[Stored data entries]
__________________________________________________

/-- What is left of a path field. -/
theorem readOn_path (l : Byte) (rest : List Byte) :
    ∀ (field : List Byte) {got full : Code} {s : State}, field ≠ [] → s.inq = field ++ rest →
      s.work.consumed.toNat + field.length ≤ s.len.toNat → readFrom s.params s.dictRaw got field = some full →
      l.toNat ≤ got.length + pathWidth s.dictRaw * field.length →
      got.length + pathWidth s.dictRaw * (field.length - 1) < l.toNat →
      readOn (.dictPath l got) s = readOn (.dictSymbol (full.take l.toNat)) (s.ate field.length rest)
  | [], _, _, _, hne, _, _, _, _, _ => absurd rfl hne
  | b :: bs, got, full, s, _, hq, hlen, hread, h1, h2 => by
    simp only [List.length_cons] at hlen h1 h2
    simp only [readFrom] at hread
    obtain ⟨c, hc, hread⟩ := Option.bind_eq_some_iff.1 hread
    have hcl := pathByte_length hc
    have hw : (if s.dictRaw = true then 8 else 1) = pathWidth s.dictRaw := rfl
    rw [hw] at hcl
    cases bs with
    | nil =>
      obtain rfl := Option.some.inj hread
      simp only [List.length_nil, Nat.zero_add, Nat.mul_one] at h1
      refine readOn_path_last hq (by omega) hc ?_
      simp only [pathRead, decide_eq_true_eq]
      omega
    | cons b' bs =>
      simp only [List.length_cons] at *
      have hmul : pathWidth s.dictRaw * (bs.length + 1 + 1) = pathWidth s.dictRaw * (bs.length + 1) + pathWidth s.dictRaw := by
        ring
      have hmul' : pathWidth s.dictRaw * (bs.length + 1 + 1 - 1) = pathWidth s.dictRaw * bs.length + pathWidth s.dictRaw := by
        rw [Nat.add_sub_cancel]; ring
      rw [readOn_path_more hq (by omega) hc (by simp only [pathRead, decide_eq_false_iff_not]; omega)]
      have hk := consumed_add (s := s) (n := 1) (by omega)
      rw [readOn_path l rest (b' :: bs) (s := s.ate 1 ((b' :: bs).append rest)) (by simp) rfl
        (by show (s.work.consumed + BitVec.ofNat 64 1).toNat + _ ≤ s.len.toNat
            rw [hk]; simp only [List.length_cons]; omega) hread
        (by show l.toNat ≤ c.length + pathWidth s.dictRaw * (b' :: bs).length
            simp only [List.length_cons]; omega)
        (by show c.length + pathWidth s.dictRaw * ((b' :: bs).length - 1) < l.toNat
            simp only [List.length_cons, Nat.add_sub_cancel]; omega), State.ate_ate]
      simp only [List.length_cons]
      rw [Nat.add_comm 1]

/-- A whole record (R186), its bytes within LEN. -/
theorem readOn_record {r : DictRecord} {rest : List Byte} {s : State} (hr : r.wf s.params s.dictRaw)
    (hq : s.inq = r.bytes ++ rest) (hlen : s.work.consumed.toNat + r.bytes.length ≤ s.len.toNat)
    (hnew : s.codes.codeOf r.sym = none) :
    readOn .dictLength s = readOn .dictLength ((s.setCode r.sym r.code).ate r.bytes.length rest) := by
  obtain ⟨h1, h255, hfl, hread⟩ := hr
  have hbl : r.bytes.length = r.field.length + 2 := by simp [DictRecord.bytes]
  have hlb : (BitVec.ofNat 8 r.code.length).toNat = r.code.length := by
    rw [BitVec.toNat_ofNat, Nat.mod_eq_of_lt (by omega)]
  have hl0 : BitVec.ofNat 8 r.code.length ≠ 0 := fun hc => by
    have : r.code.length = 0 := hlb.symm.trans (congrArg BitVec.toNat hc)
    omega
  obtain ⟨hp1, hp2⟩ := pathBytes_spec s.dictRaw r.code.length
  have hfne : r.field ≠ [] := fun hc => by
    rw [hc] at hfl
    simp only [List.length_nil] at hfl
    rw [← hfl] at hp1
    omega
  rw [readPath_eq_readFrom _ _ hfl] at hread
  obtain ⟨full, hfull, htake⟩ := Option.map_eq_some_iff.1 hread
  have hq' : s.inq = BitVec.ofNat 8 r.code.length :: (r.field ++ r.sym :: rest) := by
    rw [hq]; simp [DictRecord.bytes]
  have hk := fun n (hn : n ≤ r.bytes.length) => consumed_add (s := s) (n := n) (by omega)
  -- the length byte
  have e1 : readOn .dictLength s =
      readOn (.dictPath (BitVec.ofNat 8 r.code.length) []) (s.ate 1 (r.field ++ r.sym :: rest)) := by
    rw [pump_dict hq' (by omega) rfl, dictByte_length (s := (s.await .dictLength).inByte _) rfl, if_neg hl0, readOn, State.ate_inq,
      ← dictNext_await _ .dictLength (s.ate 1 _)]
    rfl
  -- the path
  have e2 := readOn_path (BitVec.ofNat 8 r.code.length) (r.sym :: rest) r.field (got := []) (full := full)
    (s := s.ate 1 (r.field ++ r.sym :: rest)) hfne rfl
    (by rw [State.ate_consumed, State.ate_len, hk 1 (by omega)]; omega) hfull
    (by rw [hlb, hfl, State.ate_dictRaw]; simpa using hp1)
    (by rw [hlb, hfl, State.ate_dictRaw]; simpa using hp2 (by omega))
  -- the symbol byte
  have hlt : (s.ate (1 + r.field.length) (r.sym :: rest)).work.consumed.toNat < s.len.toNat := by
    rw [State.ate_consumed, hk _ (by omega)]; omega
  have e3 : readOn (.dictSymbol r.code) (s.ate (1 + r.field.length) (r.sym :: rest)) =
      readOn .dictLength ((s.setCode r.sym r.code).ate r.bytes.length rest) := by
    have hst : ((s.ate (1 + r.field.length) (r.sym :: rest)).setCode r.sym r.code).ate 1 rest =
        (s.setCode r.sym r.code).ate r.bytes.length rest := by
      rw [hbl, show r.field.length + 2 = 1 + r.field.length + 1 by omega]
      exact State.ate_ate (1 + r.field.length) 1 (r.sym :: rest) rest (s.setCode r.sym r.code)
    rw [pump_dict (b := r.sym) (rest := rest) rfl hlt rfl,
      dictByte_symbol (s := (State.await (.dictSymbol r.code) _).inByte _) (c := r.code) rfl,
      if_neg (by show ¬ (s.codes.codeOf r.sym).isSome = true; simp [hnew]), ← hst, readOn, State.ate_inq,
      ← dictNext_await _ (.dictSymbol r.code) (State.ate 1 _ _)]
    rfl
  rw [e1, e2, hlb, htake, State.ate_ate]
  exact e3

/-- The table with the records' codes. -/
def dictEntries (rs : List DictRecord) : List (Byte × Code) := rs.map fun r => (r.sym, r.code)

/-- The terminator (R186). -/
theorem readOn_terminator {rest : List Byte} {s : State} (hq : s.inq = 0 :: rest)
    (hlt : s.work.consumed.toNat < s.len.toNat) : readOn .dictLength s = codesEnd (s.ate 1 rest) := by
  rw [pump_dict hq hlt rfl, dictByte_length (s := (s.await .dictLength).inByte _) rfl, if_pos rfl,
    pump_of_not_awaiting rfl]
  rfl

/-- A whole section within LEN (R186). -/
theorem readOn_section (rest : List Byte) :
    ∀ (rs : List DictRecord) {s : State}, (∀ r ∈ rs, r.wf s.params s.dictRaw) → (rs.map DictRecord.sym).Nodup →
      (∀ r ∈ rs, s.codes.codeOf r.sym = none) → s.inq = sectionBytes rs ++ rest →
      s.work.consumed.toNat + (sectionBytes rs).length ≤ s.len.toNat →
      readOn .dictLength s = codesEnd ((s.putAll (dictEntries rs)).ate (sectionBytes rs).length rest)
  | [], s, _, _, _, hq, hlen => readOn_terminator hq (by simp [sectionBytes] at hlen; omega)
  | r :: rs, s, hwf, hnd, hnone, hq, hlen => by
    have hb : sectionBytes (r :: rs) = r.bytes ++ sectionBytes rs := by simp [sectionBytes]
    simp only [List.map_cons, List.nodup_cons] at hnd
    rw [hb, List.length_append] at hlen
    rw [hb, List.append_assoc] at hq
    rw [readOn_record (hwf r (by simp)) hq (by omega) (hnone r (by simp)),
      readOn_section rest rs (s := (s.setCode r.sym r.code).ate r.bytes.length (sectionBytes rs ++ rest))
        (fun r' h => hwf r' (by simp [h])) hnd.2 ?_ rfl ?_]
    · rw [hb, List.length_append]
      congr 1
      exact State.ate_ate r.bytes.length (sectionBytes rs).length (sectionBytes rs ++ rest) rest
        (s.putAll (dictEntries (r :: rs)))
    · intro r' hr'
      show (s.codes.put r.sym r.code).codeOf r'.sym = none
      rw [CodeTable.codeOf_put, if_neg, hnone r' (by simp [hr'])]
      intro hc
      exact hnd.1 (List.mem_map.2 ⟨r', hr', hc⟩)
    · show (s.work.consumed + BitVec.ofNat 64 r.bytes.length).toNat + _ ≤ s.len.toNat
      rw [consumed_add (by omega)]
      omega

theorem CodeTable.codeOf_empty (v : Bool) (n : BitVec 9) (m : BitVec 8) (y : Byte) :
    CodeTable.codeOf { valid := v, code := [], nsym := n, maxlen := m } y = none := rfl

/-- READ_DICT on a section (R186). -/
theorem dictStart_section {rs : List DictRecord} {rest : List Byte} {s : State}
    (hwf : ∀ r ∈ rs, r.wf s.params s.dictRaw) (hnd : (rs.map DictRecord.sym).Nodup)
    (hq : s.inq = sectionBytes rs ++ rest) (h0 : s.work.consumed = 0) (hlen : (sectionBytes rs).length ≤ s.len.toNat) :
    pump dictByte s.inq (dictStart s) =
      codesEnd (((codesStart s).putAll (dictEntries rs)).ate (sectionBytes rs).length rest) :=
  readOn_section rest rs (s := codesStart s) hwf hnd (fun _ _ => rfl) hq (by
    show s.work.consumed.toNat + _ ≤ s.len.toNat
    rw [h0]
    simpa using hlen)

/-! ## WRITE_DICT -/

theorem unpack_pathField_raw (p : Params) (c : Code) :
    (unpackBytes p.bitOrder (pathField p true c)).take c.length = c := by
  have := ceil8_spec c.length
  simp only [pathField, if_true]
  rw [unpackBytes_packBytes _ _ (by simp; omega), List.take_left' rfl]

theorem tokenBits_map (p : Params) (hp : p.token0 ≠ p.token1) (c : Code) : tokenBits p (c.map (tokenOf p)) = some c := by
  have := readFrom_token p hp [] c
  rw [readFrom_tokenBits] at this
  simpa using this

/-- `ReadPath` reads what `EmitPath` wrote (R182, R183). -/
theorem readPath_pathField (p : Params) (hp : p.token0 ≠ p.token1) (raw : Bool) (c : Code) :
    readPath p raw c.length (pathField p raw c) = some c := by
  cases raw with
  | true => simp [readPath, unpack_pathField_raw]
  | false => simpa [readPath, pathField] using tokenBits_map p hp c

__________________________________________________

YOUR TASK:
Show the lines above that include "dictSymbol".

SOLUTION FOR THIS PROBLEM:
      readOn (.dictPath l got) s = readOn (.dictSymbol (full.take l.toNat)) (s.ate field.length rest)
  have e3 : readOn (.dictSymbol r.code) (s.ate (1 + r.field.length) (r.sym :: rest)) =
      dictByte_symbol (s := (State.await (.dictSymbol r.code) _).inByte _) (c := r.code) rfl,
      ← dictNext_await _ (.dictSymbol r.code) (State.ate 1 _ _)]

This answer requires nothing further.